Die Lösung von Foreign Affairs? Schließen Sie Deutschland mit den „goldenen Handschellen“ der EU ein. „Eine tiefere europäische militärische Integration würde die deutsche Macht einschränken, indem sie Deutschland einer kollektiven Entscheidungsfindung unterwirft.“
„Sie haben Deutschland nicht mit Europa verankert“, warnte Thatcher 1995. „Sie haben Europa an ein neues dominantes, vereintes Deutschland gebunden. Am Ende, meine Freunde, werden Sie feststellen, dass es nicht funktionieren wird.“
Fix behauptet das Gegenteil und verkennt, dass ein vereintes Europa die Macht Deutschlands von einer Bedrohung für seine Nachbarn zu einer erneuten Bedrohung für die Welt ausweiten würde.
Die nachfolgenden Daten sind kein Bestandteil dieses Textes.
-- ==== Sys2Proof/Laws/Memory.lean ====
section
/-! SUPPORT. Laws/Memory.lean: reading after writing, and that every operation keeps the canonical form;
reading a cache slot after a write. -/

namespace Sys2Proof.Machine

/-! ### One byte -/

@[simp] theorem Memory.read_nil (addr : Nat) : Memory.read [] addr = none := rfl

@[simp] theorem Memory.read_write_same (m : Memory) (addr : Nat) (v : Byte) :
    (m.write addr v).read addr = some v := by
  induction m with
  | nil => simp [Memory.write, Memory.read]
  | cons c m ih =>
    obtain ⟨x, w⟩ := c
    simp only [Memory.write]
    split
    · simp [Memory.read]
    · split
      · simp [Memory.read]
      · rename_i h
        simpa [Memory.read, Ne.symm h] using ih

theorem Memory.read_write_other (m : Memory) (addr other : Nat) (v : Byte) (h : other ≠ addr) :
    (m.write addr v).read other = m.read other := by
  induction m with
  | nil => simp [Memory.write, Memory.read, Ne.symm h]
  | cons c m ih =>
    obtain ⟨x, w⟩ := c
    simp only [Memory.write]
    split
    · simp [Memory.read, Ne.symm h]
    · split
      · rename_i hx
        subst hx
        simp [Memory.read, Ne.symm h]
      · simp only [Memory.read, ih]

/-- Reading any byte after writing one. -/
theorem Memory.read_write (m : Memory) (addr other : Nat) (v : Byte) :
    (m.write addr v).read other = if other = addr then some v else m.read other := by
  split
  · rename_i h; subst h; simp
  · exact m.read_write_other addr other v ‹_›

/-! ### The canonical form -/

/-- An address written or already listed is the only one a write can list. -/
theorem Memory.mem_write {m : Memory} {addr : Nat} {v : Byte} {c : Host.Cell}
    (h : c ∈ m.write addr v) : c = (addr, v) ∨ c ∈ m := by
  induction m with
  | nil => simpa [Memory.write] using h
  | cons d m ih =>
    obtain ⟨x, w⟩ := d
    simp only [Memory.write] at h
    split at h
    · simpa using h
    · split at h
      · rcases List.mem_cons.1 h with h | h
        · exact .inl h
        · exact .inr (List.mem_cons_of_mem _ h)
      · rcases List.mem_cons.1 h with h | h
        · exact .inr (h ▸ List.mem_cons_self)
        · exact (ih h).imp_right (List.mem_cons_of_mem _)

theorem Memory.wf_iff (m : Memory) : m.wf = true ↔ m.Pairwise (fun c d => c.1 < d.1) := by
  simp [Memory.wf]

theorem Memory.wf_write (m : Memory) (addr : Nat) (v : Byte) (h : m.wf = true) :
    (m.write addr v).wf = true := by
  rw [Memory.wf_iff] at *
  induction m with
  | nil => simp [Memory.write]
  | cons c m ih =>
    obtain ⟨x, w⟩ := c
    rw [List.pairwise_cons] at h
    obtain ⟨hx, hm⟩ := h
    simp only [Memory.write]
    split
    · rename_i hlt
      refine List.pairwise_cons.2 ⟨fun d hd => ?_, List.pairwise_cons.2 ⟨hx, hm⟩⟩
      rcases List.mem_cons.1 hd with rfl | hd
      · exact hlt
      · exact Nat.lt_trans hlt (hx d hd)
    · split
      · rename_i heq
        subst heq
        exact List.pairwise_cons.2 ⟨hx, hm⟩
      · refine List.pairwise_cons.2 ⟨fun d hd => ?_, ih hm⟩
        rcases Memory.mem_write hd with rfl | hd
        · show x < addr
          omega
        · exact hx d hd

theorem Memory.wf_writeBytes (vs : List Byte) : ∀ (m : Memory) (addr : Nat), m.wf = true →
    (m.writeBytes addr vs).wf = true := by
  induction vs with
  | nil => exact fun _ _ h => h
  | cons v vs ih => exact fun m addr h => ih _ _ (m.wf_write addr v h)

theorem Memory.wf_writePixel (m : Memory) (pos : Nat) (p : Pixel) (h : m.wf = true) :
    (m.writePixel pos p).wf = true := Memory.wf_writeBytes _ _ _ h

theorem Memory.wf_writeCopies (n : Nat) : ∀ (m : Memory) (pos : Nat) (p : Pixel), m.wf = true →
    (m.writeCopies pos n p).wf = true := by
  induction n with
  | zero => exact fun _ _ _ h => h
  | succ n ih => exact fun m pos p h => ih _ _ _ (m.wf_writePixel pos p h)

/-! ### Several bytes, one pixel, several copies -/

/-- A byte outside the bytes written reads as before. -/
theorem Memory.read_writeBytes_other (vs : List Byte) : ∀ (m : Memory) (addr other : Nat),
    (other < addr ∨ addr + vs.length ≤ other) → (m.writeBytes addr vs).read other = m.read other := by
  induction vs with
  | nil => exact fun _ _ _ _ => rfl
  | cons v vs ih =>
    intro m addr other h
    rw [List.length_cons] at h
    rw [Memory.writeBytes, ih _ _ _ (by omega), Memory.read_write_other _ _ _ _ (by omega)]

/-- A byte inside the bytes written reads as written. -/
theorem Memory.read_writeBytes_same (vs : List Byte) : ∀ (m : Memory) (addr i : Nat) (h : i < vs.length),
    (m.writeBytes addr vs).read (addr + i) = some vs[i] := by
  induction vs with
  | nil => intro _ _ i h; simp at h
  | cons v vs ih =>
    intro m addr i h
    rw [Memory.writeBytes]
    cases i with
    | zero =>
      rw [Memory.read_writeBytes_other _ _ _ _ (by omega)]
      simp
    | succ i =>
      have := ih (m.write addr v) (addr + 1) i (by simpa using h)
      rw [show addr + (i + 1) = addr + 1 + i by omega, this]
      simp

theorem Memory.read_writePixel_other (m : Memory) (pos : Nat) (p : Pixel) (addr : Nat)
    (h : addr < 4 * pos ∨ 4 * pos + 4 ≤ addr) : (m.writePixel pos p).read addr = m.read addr :=
  Memory.read_writeBytes_other _ _ _ _ (by simpa [Pixel.flat] using h)

@[simp] theorem Memory.readPixel_writePixel_same (m : Memory) (pos : Nat) (p : Pixel) :
    (m.writePixel pos p).readPixel pos = some p := by
  have h := fun i (hi : i < 4) => Memory.read_writeBytes_same p.flat m (4 * pos) i hi
  have h0 := h 0 (by omega)
  have h1 := h 1 (by omega)
  have h2 := h 2 (by omega)
  have h3 := h 3 (by omega)
  simp only [Memory.writePixel, Memory.readPixel, Nat.add_zero] at *
  rw [h0, h1, h2, h3]
  rfl

theorem Memory.readPixel_writePixel_other (m : Memory) (pos other : Nat) (p : Pixel) (h : other ≠ pos) :
    (m.writePixel pos p).readPixel other = m.readPixel other := by
  simp only [Memory.readPixel]
  rw [Memory.read_writePixel_other _ _ _ _ (by omega), Memory.read_writePixel_other _ _ _ _ (by omega),
    Memory.read_writePixel_other _ _ _ _ (by omega), Memory.read_writePixel_other _ _ _ _ (by omega)]

/-- Everything a write of copies leaves alone. -/
theorem Memory.read_writeCopies_other (n : Nat) : ∀ (m : Memory) (pos : Nat) (p : Pixel) (addr : Nat),
    (addr < 4 * pos ∨ 4 * (pos + n) ≤ addr) → (m.writeCopies pos n p).read addr = m.read addr := by
  induction n with
  | zero => exact fun _ _ _ _ _ => rfl
  | succ n ih =>
    intro m pos p addr h
    rw [Memory.writeCopies, ih _ _ _ _ (by omega), Memory.read_writePixel_other _ _ _ _ (by omega)]

theorem Memory.readPixel_writeCopies_other (n : Nat) (m : Memory) (pos other : Nat) (p : Pixel)
    (h : other < pos ∨ pos + n ≤ other) : (m.writeCopies pos n p).readPixel other = m.readPixel other := by
  simp only [Memory.readPixel]
  rw [Memory.read_writeCopies_other _ _ _ _ _ (by omega), Memory.read_writeCopies_other _ _ _ _ _ (by omega),
    Memory.read_writeCopies_other _ _ _ _ _ (by omega), Memory.read_writeCopies_other _ _ _ _ _ (by omega)]

/-- Every position a write of copies covers reads as the pixel. -/
theorem Memory.readPixel_writeCopies_same (n : Nat) : ∀ (m : Memory) (pos k : Nat) (p : Pixel), k < n →
    (m.writeCopies pos n p).readPixel (pos + k) = some p := by
  induction n with
  | zero => intro _ _ _ _ h; omega
  | succ n ih =>
    intro m pos k p h
    rw [Memory.writeCopies]
    cases k with
    | zero =>
      rw [Memory.readPixel_writeCopies_other _ _ _ _ _ (by omega)]
      simp
    | succ k =>
      rw [show pos + (k + 1) = pos + 1 + k by omega]
      exact ih _ _ _ _ (by omega)

theorem Memory.isSome_writeBytes (vs : List Byte) : ∀ (m : Memory) (addr other : Nat),
    ((m.writeBytes addr vs).read other).isSome = true ↔
      (m.read other).isSome = true ∨ (addr ≤ other ∧ other < addr + vs.length) := by
  induction vs with
  | nil =>
    intro m addr other
    simp only [Memory.writeBytes, List.length_nil]
    exact ⟨.inl, fun h => h.elim id (fun h => by omega)⟩
  | cons v vs ih =>
    intro m addr other
    rw [Memory.writeBytes, ih, Memory.read_write]
    simp only [List.length_cons]
    split
    · rename_i h
      subst h
      exact ⟨fun _ => .inr (by omega), fun _ => .inl rfl⟩
    · exact or_congr_right (by omega)

/-- Which bytes hold a value after a write of copies. -/
theorem Memory.isSome_writeCopies (n : Nat) : ∀ (m : Memory) (pos : Nat) (p : Pixel) (addr : Nat),
    ((m.writeCopies pos n p).read addr).isSome = true ↔
      (m.read addr).isSome = true ∨ (4 * pos ≤ addr ∧ addr < 4 * (pos + n)) := by
  induction n with
  | zero =>
    intro m pos p addr
    simp only [Memory.writeCopies]
    exact ⟨.inl, fun h => h.elim id (fun h => by omega)⟩
  | succ n ih =>
    intro m pos p addr
    rw [Memory.writeCopies, ih, Memory.writePixel, Memory.isSome_writeBytes]
    simp only [Pixel.flat, List.length_cons, List.length_nil]
    rw [or_assoc]
    exact or_congr_right (by omega)

/-! ### The color cache -/

@[simp] theorem Cache.read_clear (slot : BitVec 6) : Cache.clear.read slot = Pixel.zero := by
  simp [Cache.read, Cache.clear]

@[simp] theorem Cache.read_write_same (c : Cache) (slot : BitVec 6) (p : Pixel) :
    (c.write slot p).read slot = p := by
  simp [Cache.read, Cache.write]

theorem Cache.read_write_other (c : Cache) (slot other : BitVec 6) (p : Pixel) (h : other ≠ slot) :
    (c.write slot p).read other = c.read other := by
  have hne : slot.toNat ≠ other.toNat := fun e => h (BitVec.eq_of_toNat_eq e.symm)
  exact Vector.getElem_set_ne slot.isLt other.isLt hne

end Sys2Proof.Machine
end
Der unsichtbare Schlüssel: Angesichts der jahrhundertelangen Kriegsgeschichte Europas zweifelt Fix wahrscheinlich an der Fähigkeit Europas, effektiv zusammenzuarbeiten, und an der Fähigkeit Deutschlands, das Ganze zu dominieren. Sie verkennt die Rolle, die die katholische Kirche dabei spielen wird, Europa zusammenzuführen und die Vorherrschaft Deutschlands auf eine Weise zu zementieren, wie es Berlin allein nie könnte.
Die Redakteure von Foreign Affairs verfügen über ein gutes Verständnis der Geschichte, so dass sie wichtige Trends erkennen und wissen, wie sie sich in der Zukunft entwickeln könnten. Aber wenn Sie genauer wissen wollen, was passieren wird, brauchen Sie die biblische Prophezeiung.